Problem description -
Copy the listing out in full. Keep every word as it is.

Dataset extract -
====

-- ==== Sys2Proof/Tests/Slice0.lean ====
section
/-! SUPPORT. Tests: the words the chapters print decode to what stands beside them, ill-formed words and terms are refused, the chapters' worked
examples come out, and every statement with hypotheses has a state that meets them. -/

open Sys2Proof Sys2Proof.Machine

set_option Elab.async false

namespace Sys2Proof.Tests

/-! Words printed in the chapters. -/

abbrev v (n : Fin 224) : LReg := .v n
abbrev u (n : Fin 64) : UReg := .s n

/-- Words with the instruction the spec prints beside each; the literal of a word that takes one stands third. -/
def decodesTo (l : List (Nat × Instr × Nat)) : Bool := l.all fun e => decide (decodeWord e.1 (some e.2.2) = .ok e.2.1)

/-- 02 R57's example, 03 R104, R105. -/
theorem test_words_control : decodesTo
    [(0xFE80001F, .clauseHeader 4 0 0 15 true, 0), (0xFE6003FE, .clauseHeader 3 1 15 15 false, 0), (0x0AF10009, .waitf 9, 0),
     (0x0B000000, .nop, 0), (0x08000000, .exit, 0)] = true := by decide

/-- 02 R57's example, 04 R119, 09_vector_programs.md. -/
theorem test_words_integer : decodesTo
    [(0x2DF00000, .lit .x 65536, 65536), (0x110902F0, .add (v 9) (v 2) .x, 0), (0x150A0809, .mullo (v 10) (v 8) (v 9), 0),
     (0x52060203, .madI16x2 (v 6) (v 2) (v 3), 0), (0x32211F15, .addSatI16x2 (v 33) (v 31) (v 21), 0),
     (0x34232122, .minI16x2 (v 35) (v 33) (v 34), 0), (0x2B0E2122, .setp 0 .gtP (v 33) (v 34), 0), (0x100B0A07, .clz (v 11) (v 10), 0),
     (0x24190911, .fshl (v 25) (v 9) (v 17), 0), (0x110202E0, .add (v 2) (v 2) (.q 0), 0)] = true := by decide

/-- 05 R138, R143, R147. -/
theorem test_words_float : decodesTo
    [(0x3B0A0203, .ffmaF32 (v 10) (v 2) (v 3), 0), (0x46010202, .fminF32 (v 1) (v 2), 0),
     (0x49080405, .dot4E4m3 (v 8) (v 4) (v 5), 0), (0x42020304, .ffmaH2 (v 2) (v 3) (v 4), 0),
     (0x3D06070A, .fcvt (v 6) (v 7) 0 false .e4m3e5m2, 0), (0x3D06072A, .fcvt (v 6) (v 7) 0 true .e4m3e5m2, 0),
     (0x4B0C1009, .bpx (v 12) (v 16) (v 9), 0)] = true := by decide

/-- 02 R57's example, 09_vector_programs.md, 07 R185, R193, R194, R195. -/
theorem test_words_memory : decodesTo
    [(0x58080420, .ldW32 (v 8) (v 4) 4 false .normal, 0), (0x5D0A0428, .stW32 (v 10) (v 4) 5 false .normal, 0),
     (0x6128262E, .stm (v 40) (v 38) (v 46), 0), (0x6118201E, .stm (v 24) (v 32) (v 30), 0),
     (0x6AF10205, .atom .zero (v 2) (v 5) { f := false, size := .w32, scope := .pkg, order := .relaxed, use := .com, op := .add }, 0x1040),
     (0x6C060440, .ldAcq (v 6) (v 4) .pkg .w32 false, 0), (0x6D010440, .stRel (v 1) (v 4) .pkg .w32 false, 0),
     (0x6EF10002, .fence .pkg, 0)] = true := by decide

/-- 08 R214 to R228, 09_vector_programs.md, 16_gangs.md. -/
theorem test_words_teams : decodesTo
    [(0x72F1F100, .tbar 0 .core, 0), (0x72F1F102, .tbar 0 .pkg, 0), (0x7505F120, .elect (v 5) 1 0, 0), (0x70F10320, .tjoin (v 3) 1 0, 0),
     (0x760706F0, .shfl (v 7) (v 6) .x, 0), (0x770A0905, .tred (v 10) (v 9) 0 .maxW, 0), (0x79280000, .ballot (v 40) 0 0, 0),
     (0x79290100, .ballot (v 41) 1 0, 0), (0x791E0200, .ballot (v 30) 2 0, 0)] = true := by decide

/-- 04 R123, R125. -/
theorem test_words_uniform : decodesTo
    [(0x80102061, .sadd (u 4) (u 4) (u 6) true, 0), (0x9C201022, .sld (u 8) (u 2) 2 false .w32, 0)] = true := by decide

====

Written solution -
-- ==== Sys2Proof/Tests/Slice0.lean ====
section
/-! SUPPORT. Tests: the words the chapters print decode to what stands beside them, ill-formed words and terms are refused, the chapters' worked
examples come out, and every statement with hypotheses has a state that meets them. -/

open Sys2Proof Sys2Proof.Machine

set_option Elab.async false

namespace Sys2Proof.Tests

/-! Words printed in the chapters. -/

abbrev v (n : Fin 224) : LReg := .v n
abbrev u (n : Fin 64) : UReg := .s n

/-- Words with the instruction the spec prints beside each; the literal of a word that takes one stands third. -/
def decodesTo (l : List (Nat × Instr × Nat)) : Bool := l.all fun e => decide (decodeWord e.1 (some e.2.2) = .ok e.2.1)

/-- 02 R57's example, 03 R104, R105. -/
theorem test_words_control : decodesTo
    [(0xFE80001F, .clauseHeader 4 0 0 15 true, 0), (0xFE6003FE, .clauseHeader 3 1 15 15 false, 0), (0x0AF10009, .waitf 9, 0),
     (0x0B000000, .nop, 0), (0x08000000, .exit, 0)] = true := by decide

/-- 02 R57's example, 04 R119, 09_vector_programs.md. -/
theorem test_words_integer : decodesTo
    [(0x2DF00000, .lit .x 65536, 65536), (0x110902F0, .add (v 9) (v 2) .x, 0), (0x150A0809, .mullo (v 10) (v 8) (v 9), 0),
     (0x52060203, .madI16x2 (v 6) (v 2) (v 3), 0), (0x32211F15, .addSatI16x2 (v 33) (v 31) (v 21), 0),
     (0x34232122, .minI16x2 (v 35) (v 33) (v 34), 0), (0x2B0E2122, .setp 0 .gtP (v 33) (v 34), 0), (0x100B0A07, .clz (v 11) (v 10), 0),
     (0x24190911, .fshl (v 25) (v 9) (v 17), 0), (0x110202E0, .add (v 2) (v 2) (.q 0), 0)] = true := by decide

/-- 05 R138, R143, R147. -/
theorem test_words_float : decodesTo
    [(0x3B0A0203, .ffmaF32 (v 10) (v 2) (v 3), 0), (0x46010202, .fminF32 (v 1) (v 2), 0),
     (0x49080405, .dot4E4m3 (v 8) (v 4) (v 5), 0), (0x42020304, .ffmaH2 (v 2) (v 3) (v 4), 0),
     (0x3D06070A, .fcvt (v 6) (v 7) 0 false .e4m3e5m2, 0), (0x3D06072A, .fcvt (v 6) (v 7) 0 true .e4m3e5m2, 0),
     (0x4B0C1009, .bpx (v 12) (v 16) (v 9), 0)] = true := by decide

/-- 02 R57's example, 09_vector_programs.md, 07 R185, R193, R194, R195. -/
theorem test_words_memory : decodesTo
    [(0x58080420, .ldW32 (v 8) (v 4) 4 false .normal, 0), (0x5D0A0428, .stW32 (v 10) (v 4) 5 false .normal, 0),
     (0x6128262E, .stm (v 40) (v 38) (v 46), 0), (0x6118201E, .stm (v 24) (v 32) (v 30), 0),
     (0x6AF10205, .atom .zero (v 2) (v 5) { f := false, size := .w32, scope := .pkg, order := .relaxed, use := .com, op := .add }, 0x1040),
     (0x6C060440, .ldAcq (v 6) (v 4) .pkg .w32 false, 0), (0x6D010440, .stRel (v 1) (v 4) .pkg .w32 false, 0),
     (0x6EF10002, .fence .pkg, 0)] = true := by decide

/-- 08 R214 to R228, 09_vector_programs.md, 16_gangs.md. -/
theorem test_words_teams : decodesTo
    [(0x72F1F100, .tbar 0 .core, 0), (0x72F1F102, .tbar 0 .pkg, 0), (0x7505F120, .elect (v 5) 1 0, 0), (0x70F10320, .tjoin (v 3) 1 0, 0),
     (0x760706F0, .shfl (v 7) (v 6) .x, 0), (0x770A0905, .tred (v 10) (v 9) 0 .maxW, 0), (0x79280000, .ballot (v 40) 0 0, 0),
     (0x79290100, .ballot (v 41) 1 0, 0), (0x791E0200, .ballot (v 30) 2 0, 0)] = true := by decide

/-- 04 R123, R125. -/
theorem test_words_uniform : decodesTo
    [(0x80102061, .sadd (u 4) (u 4) (u 6) true, 0), (0x9C201022, .sld (u 8) (u 2) 2 false .w32, 0)] = true := by decide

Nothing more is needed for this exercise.